Amanda Vaill has written a terrific book about the romantic attachment the western Left during the heyday of the Popular Front period had for the loyalist cause in the Spanish Civil War (1936-39). She tells her story through the eyes of three couples:  the writers Ernest Hemingway and Martha Gellhorn, the war photographers Robert Capa and Gerda Taro, and the chief censor of the foreign press Arturo Barea and his Austrian companion Ilsa Kulcsar. They are all people of the Left who utilized their exceptional skills to promote the loyalist cause. In their zeal, with the notable exception of Barea, the truth was sometimes shaded, bent or completely distorted to present the Republic in the most favorable light.

Little do they realize that despite all of their zeal they are pawns in a titanic struggle between Hitler and Stalin. Spain is a proxy war designed to further their respective foreign policy interests and when Stalin had a need to cozy up to Hitler he cut his Spanish pawns loose and kept Spain’s gold reserves. Along the way the purge trials then underway in Moscow found their way to Spain where all too many loyalist supporters were summarily executed or simply disappeared. Vaill, to her credit, is very clear about all of this.

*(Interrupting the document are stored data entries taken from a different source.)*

-- ==== Sys2Proof/Machine/Boundary.lean ====
section
/-! DEFINITION. What happens at an instruction boundary before the core acts: the agents' events
(R269-R274, R287, R300) and the ends of HALT (R284-R289). The fetch of R65. -/

namespace Sys2Proof.Machine

/-- `TimerTick` (R270). -/
def State.timerTick (s : State) : State :=
  if s.ton then
    if s.tmr = 0xFF#8 then { s with tmr := 0x00#8, tf := true } else { s with tmr := s.tmr + 1#8 }
  else s

/-- A pin whose `WAKE_EN` option is set goes from high to low when the pins change to `p` (R287). The
level of a floating pin is drawn anew (log 17). -/
def State.wakePinFalls (s : State) (p : Pins) : Bool :=
  (List.range 7).any fun i =>
    s.cfg.wakeEn.getLsbD i && s.pinLevel s.draws i &&
      !({ s with pins := p }).pinLevel (s.draws + 1) i

/-- The pins change (R287): in HALT, the fall of a wake-enabled pin ends it. -/
def State.changePins (s : State) (p : Pins) : State :=
  { s with pins := p, draws := s.draws + 1, halted := s.halted && !s.wakePinFalls p }

/-- The end of a sound (R43): in `ONE` mode `SND_ON` is cleared. DESIGN CHOICE (log 38): the mode in force
when the end falls decides, not the mode in which the sound was started; the spec does not say
whether a change of mode affects a sound that plays (R248, N12). -/
def State.endSound (s : State) : State := { s with sndOn := s.sndOn && s.sndMode != .one }

/-- One event of an agent. In HALT only the RTC, the pins and RES act (R284): the internal clock and the
sound clock stand still (R252, R289, log 26), the bank latch is frozen (log 9), and TMCLK edges count
only where `TIMER_EXT_IN_HALT` says so (R289, log 10). -/
def State.applyEvent (s : State) : Event → State
  | .internalTick =>
    match s.cfg.timerSrc with
    | .external => s
    | .internal _ => if s.halted then s else s.timerTick
  | .tmclkRise =>
    match s.cfg.timerSrc with
    | .external => if s.halted && s.cfg.timerExtInHalt == .stops then s else s.timerTick
    | .internal _ => s
  | .rtc => { s with rtcf := true }
  | .pins p => s.changePins p
  | .soundEnd => if s.halted then s else s.endSound
  | .writePB v => if s.cfg.pbWriter && !s.halted then { s with pb := v } else s
  | .resLow => s.afterReset (Config.unspecified (s.epoch + 1)) (s.epoch + 1)

/-- Wake-up by the RTC (R286, R288): the latch, not the event, ends HALT (log 20). -/
def State.wake (s : State) : State := s.setHalted (s.halted && !s.rtcf)

/-- The events of one batch, in order, each followed by the wake-up check. -/
def State.applyEvents (s : State) (es : List Event) : State :=
  es.foldl (fun t e => (t.applyEvent e).wake) s

/-- The instruction boundary: the wake-up check, then the head batch of the schedule (R271). -/
def State.boundary (s : State) : State :=
  match s.schedule with
  | [] => s.wake
  | es :: rest => ({ s with schedule := rest }).wake.applyEvents es

/-- R65: the two bytes at the program counter, the second at `(pc + 1) mod 4096` of the same bank. -/
def State.fetchBytes (s : State) : List Byte := [s.romRead s.pc, s.romRead (s.npc 1#12)]

/-- R65, R107: the instruction at the program counter. -/
def State.fetch (s : State) : Except DecodeError Instr :=
  match decode s.fetchBytes with
  | .ok (i, _) => .ok i
  | .error e => .error e

/-- The fault of bytes that are no instruction (R104, R105). -/
def decodeFault : DecodeError → Fault
  | .unassignedOpcode => .illegalOpcode
  | .badSecondByte => .illegalOpcode
  | .truncated => .illegalOpcode

end Sys2Proof.Machine
end

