-- ==== Sys2Proof/Machine/IncDec.lean ====
section
/-! DEFINITION. Increment and decrement (R145-R153). -/

namespace Sys2Proof.Machine

/-- `INC A` (R146). -/
def execIncA (s : State) : Host.Outcome State Fault Refusal :=
  .next ((s.setAcc (s.acc + 1#4)).advance 1#12)

/-- `INC R0` (R147). -/
def execIncR0 (s : State) : Host.Outcome State Fault Refusal :=
  .next ((s.setReg .r0 (s.reg .r0 + 1#4)).advance 1#12)

/-- `INC R1` (R147). -/
def execIncR1 (s : State) : Host.Outcome State Fault Refusal :=
  .next ((s.setReg .r1 (s.reg .r1 + 1#4)).advance 1#12)

/-- `INC R2` (R147). -/
def execIncR2 (s : State) : Host.Outcome State Fault Refusal :=
  .next ((s.setReg .r2 (s.reg .r2 + 1#4)).advance 1#12)

/-- `INC R3` (R147). -/
def execIncR3 (s : State) : Host.Outcome State Fault Refusal :=
  .next ((s.setReg .r3 (s.reg .r3 + 1#4)).advance 1#12)

/-- `INC R4` (R147). -/
def execIncR4 (s : State) : Host.Outcome State Fault Refusal :=
  .next ((s.setReg .r4 (s.reg .r4 + 1#4)).advance 1#12)

/-- `INC [R1R0]` (R148). -/
def execIncMem10 (s : State) : Host.Outcome State Fault Refusal :=
  .next ((s.memWrite s.ptr10 (s.memRead s.ptr10 + 1#4)).advance 1#12)

/-- `INC [R3R2]` (R149). -/
def execIncMem32 (s : State) : Host.Outcome State Fault Refusal :=
  .next ((s.memWrite s.ptr32 (s.memRead s.ptr32 + 1#4)).advance 1#12)

/-- `DEC A` (R150). -/
def execDecA (s : State) : Host.Outcome State Fault Refusal :=
  .next ((s.setAcc (s.acc - 1#4)).advance 1#12)

/-- `DEC R0` (R151). -/
def execDecR0 (s : State) : Host.Outcome State Fault Refusal :=
  .next ((s.setReg .r0 (s.reg .r0 - 1#4)).advance 1#12)

/-- `DEC R1` (R151). -/
def execDecR1 (s : State) : Host.Outcome State Fault Refusal :=
  .next ((s.setReg .r1 (s.reg .r1 - 1#4)).advance 1#12)

/-- `DEC R2` (R151). -/
def execDecR2 (s : State) : Host.Outcome State Fault Refusal :=
  .next ((s.setReg .r2 (s.reg .r2 - 1#4)).advance 1#12)

/-- `DEC R3` (R151). -/
def execDecR3 (s : State) : Host.Outcome State Fault Refusal :=
  .next ((s.setReg .r3 (s.reg .r3 - 1#4)).advance 1#12)

/-- `DEC R4` (R151). -/
def execDecR4 (s : State) : Host.Outcome State Fault Refusal :=
  .next ((s.setReg .r4 (s.reg .r4 - 1#4)).advance 1#12)

/-- `DEC [R1R0]` (R152). -/
def execDecMem10 (s : State) : Host.Outcome State Fault Refusal :=
  .next ((s.memWrite s.ptr10 (s.memRead s.ptr10 - 1#4)).advance 1#12)

/-- `DEC [R3R2]` (R153). -/
def execDecMem32 (s : State) : Host.Outcome State Fault Refusal :=
  .next ((s.memWrite s.ptr32 (s.memRead s.ptr32 - 1#4)).advance 1#12)

end Sys2Proof.Machine
end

Although “Hotel Florida” is not a history of the Spanish Civil War, there is much history to be learned. Its locus of attention is on the Hotel Florida where many of the journalists along with NKVD operatives hung out and it was there where the “war” tourists of the Left would pass through. Think Lillian Hellman, for example. In a way the book is analogous to Orwell’s classic “Homage to Catalonia” where the locus of action was Barcelona; here most of the action takes place in and around Madrid with side-trips to Paris, New York and Key West.

The most interesting character, all of 26, is the blond crop-haired Gerda Taro. She was always where the action was trying to get the best photograph and showed little concern for her own personal safety. She had both grit and verve to overcome the very real hardships faced by a war photographer. Unfortunately she dies in what can be characterized as a battlefield accident and is given a martyr’s funeral in Paris.


For all of this and much more, including appearances by the Soviet Spy Kim Philby and the future German Prime Minister Willy Brandt, I highly recommend “Hotel Florida” to readers interested in Spain and the prelude to World War II.